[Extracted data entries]
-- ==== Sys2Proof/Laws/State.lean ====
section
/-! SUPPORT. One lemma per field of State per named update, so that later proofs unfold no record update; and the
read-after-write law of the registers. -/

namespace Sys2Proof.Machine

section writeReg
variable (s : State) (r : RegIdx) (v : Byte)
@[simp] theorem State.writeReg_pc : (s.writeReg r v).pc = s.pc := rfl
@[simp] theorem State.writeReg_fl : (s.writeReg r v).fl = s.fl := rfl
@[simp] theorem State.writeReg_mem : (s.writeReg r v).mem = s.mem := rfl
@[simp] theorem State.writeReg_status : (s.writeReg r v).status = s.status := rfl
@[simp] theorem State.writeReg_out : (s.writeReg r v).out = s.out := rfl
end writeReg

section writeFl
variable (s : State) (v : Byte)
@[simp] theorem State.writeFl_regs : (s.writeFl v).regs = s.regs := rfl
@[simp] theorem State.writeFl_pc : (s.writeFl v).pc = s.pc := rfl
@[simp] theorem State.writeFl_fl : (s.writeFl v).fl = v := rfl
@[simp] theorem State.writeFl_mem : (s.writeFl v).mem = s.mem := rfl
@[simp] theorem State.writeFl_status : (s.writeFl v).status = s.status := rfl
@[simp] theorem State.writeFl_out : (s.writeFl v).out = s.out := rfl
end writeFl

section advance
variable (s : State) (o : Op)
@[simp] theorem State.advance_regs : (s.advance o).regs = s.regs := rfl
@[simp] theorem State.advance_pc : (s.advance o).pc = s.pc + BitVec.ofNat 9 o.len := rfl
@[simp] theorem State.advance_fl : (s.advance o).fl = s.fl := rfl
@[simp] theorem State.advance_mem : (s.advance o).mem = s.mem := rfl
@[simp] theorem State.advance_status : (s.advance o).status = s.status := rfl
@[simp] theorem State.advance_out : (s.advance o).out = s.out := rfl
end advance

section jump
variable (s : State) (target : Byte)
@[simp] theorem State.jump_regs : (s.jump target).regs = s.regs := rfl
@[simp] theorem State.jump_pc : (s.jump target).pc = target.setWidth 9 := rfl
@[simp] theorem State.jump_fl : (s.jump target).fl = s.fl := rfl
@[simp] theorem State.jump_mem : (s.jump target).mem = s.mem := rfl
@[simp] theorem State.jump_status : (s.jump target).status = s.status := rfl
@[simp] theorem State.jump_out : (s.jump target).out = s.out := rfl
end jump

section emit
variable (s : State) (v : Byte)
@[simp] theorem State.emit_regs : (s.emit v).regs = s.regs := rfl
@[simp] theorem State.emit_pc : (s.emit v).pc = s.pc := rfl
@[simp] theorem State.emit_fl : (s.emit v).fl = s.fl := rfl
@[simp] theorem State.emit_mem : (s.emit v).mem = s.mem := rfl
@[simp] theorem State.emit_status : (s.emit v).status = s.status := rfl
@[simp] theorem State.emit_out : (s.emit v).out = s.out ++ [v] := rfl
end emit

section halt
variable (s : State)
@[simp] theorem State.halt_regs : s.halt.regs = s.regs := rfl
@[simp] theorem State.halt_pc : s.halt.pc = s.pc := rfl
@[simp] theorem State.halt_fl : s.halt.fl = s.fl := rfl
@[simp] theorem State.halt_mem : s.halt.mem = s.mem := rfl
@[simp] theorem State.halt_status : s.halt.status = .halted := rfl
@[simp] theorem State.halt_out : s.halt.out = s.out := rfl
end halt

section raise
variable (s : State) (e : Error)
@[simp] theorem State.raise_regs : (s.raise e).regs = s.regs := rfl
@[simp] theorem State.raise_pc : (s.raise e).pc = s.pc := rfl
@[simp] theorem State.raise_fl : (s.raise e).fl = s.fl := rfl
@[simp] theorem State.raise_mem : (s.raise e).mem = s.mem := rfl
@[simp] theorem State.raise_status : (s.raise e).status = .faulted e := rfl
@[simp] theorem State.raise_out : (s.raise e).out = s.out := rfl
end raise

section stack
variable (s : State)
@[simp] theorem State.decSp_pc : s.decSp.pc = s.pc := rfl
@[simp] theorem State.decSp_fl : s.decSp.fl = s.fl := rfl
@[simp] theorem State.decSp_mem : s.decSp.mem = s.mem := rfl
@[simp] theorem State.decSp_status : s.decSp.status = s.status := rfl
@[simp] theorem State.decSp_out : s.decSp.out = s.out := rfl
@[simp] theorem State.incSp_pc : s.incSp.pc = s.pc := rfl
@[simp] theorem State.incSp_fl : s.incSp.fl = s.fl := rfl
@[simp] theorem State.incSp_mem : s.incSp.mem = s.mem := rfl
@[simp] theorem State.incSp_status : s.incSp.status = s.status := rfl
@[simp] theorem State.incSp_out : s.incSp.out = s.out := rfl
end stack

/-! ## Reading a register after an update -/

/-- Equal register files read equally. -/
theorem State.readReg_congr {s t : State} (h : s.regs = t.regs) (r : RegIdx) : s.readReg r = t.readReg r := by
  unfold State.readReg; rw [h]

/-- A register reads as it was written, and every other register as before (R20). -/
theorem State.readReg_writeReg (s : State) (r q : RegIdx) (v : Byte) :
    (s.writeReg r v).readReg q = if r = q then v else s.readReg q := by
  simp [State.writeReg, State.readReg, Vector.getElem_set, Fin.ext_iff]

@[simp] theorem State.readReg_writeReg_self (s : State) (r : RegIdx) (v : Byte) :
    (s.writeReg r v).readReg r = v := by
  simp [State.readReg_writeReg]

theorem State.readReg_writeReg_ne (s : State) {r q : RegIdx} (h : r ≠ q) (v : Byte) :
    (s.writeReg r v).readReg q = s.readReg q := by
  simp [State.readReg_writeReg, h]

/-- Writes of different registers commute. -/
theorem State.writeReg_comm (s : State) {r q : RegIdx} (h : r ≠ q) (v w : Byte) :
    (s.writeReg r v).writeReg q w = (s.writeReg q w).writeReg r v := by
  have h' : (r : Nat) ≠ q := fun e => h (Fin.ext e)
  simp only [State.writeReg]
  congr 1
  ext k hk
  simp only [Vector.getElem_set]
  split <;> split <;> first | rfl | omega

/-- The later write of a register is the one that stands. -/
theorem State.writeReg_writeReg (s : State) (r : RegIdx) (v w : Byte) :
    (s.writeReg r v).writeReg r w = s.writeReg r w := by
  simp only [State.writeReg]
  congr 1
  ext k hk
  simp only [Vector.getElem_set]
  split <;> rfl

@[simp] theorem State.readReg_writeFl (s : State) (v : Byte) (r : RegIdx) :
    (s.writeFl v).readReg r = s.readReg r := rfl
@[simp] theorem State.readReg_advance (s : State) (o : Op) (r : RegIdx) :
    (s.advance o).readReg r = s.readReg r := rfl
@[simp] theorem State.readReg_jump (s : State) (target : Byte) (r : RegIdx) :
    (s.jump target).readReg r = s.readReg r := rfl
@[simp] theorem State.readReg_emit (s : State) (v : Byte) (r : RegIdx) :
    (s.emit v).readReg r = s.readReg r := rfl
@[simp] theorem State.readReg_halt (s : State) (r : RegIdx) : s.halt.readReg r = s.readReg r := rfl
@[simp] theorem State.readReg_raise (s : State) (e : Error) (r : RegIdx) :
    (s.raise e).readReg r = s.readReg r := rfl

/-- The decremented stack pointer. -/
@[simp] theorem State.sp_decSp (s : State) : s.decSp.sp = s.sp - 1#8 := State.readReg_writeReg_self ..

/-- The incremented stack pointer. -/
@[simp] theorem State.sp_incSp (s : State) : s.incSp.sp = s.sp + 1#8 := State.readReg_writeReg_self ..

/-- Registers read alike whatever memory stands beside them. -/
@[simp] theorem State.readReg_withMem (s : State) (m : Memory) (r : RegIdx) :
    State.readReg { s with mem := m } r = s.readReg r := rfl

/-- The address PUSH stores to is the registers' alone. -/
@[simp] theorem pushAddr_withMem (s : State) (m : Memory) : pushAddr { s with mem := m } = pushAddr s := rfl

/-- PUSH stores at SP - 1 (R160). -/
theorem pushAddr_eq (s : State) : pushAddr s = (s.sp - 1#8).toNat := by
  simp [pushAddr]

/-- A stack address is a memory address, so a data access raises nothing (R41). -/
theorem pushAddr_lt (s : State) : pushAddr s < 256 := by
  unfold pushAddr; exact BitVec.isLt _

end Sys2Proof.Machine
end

PROBLEM = Your answer should be the lines above from the one containing "o.len := rfl" through the one containing "e).fl = s.fl := rfl", copied exactly and with both ends kept.

ANSWER SECTION =
@[simp] theorem State.advance_pc : (s.advance o).pc = s.pc + BitVec.ofNat 9 o.len := rfl
@[simp] theorem State.advance_fl : (s.advance o).fl = s.fl := rfl
@[simp] theorem State.advance_mem : (s.advance o).mem = s.mem := rfl
@[simp] theorem State.advance_status : (s.advance o).status = s.status := rfl
@[simp] theorem State.advance_out : (s.advance o).out = s.out := rfl
end advance

section jump
variable (s : State) (target : Byte)
@[simp] theorem State.jump_regs : (s.jump target).regs = s.regs := rfl
@[simp] theorem State.jump_pc : (s.jump target).pc = target.setWidth 9 := rfl
@[simp] theorem State.jump_fl : (s.jump target).fl = s.fl := rfl
@[simp] theorem State.jump_mem : (s.jump target).mem = s.mem := rfl
@[simp] theorem State.jump_status : (s.jump target).status = s.status := rfl
@[simp] theorem State.jump_out : (s.jump target).out = s.out := rfl
end jump

section emit
variable (s : State) (v : Byte)
@[simp] theorem State.emit_regs : (s.emit v).regs = s.regs := rfl
@[simp] theorem State.emit_pc : (s.emit v).pc = s.pc := rfl
@[simp] theorem State.emit_fl : (s.emit v).fl = s.fl := rfl
@[simp] theorem State.emit_mem : (s.emit v).mem = s.mem := rfl
@[simp] theorem State.emit_status : (s.emit v).status = s.status := rfl
@[simp] theorem State.emit_out : (s.emit v).out = s.out ++ [v] := rfl
end emit

section halt
variable (s : State)
@[simp] theorem State.halt_regs : s.halt.regs = s.regs := rfl
@[simp] theorem State.halt_pc : s.halt.pc = s.pc := rfl
@[simp] theorem State.halt_fl : s.halt.fl = s.fl := rfl
@[simp] theorem State.halt_mem : s.halt.mem = s.mem := rfl
@[simp] theorem State.halt_status : s.halt.status = .halted := rfl
@[simp] theorem State.halt_out : s.halt.out = s.out := rfl
end halt

section raise
variable (s : State) (e : Error)
@[simp] theorem State.raise_regs : (s.raise e).regs = s.regs := rfl
@[simp] theorem State.raise_pc : (s.raise e).pc = s.pc := rfl
@[simp] theorem State.raise_fl : (s.raise e).fl = s.fl := rfl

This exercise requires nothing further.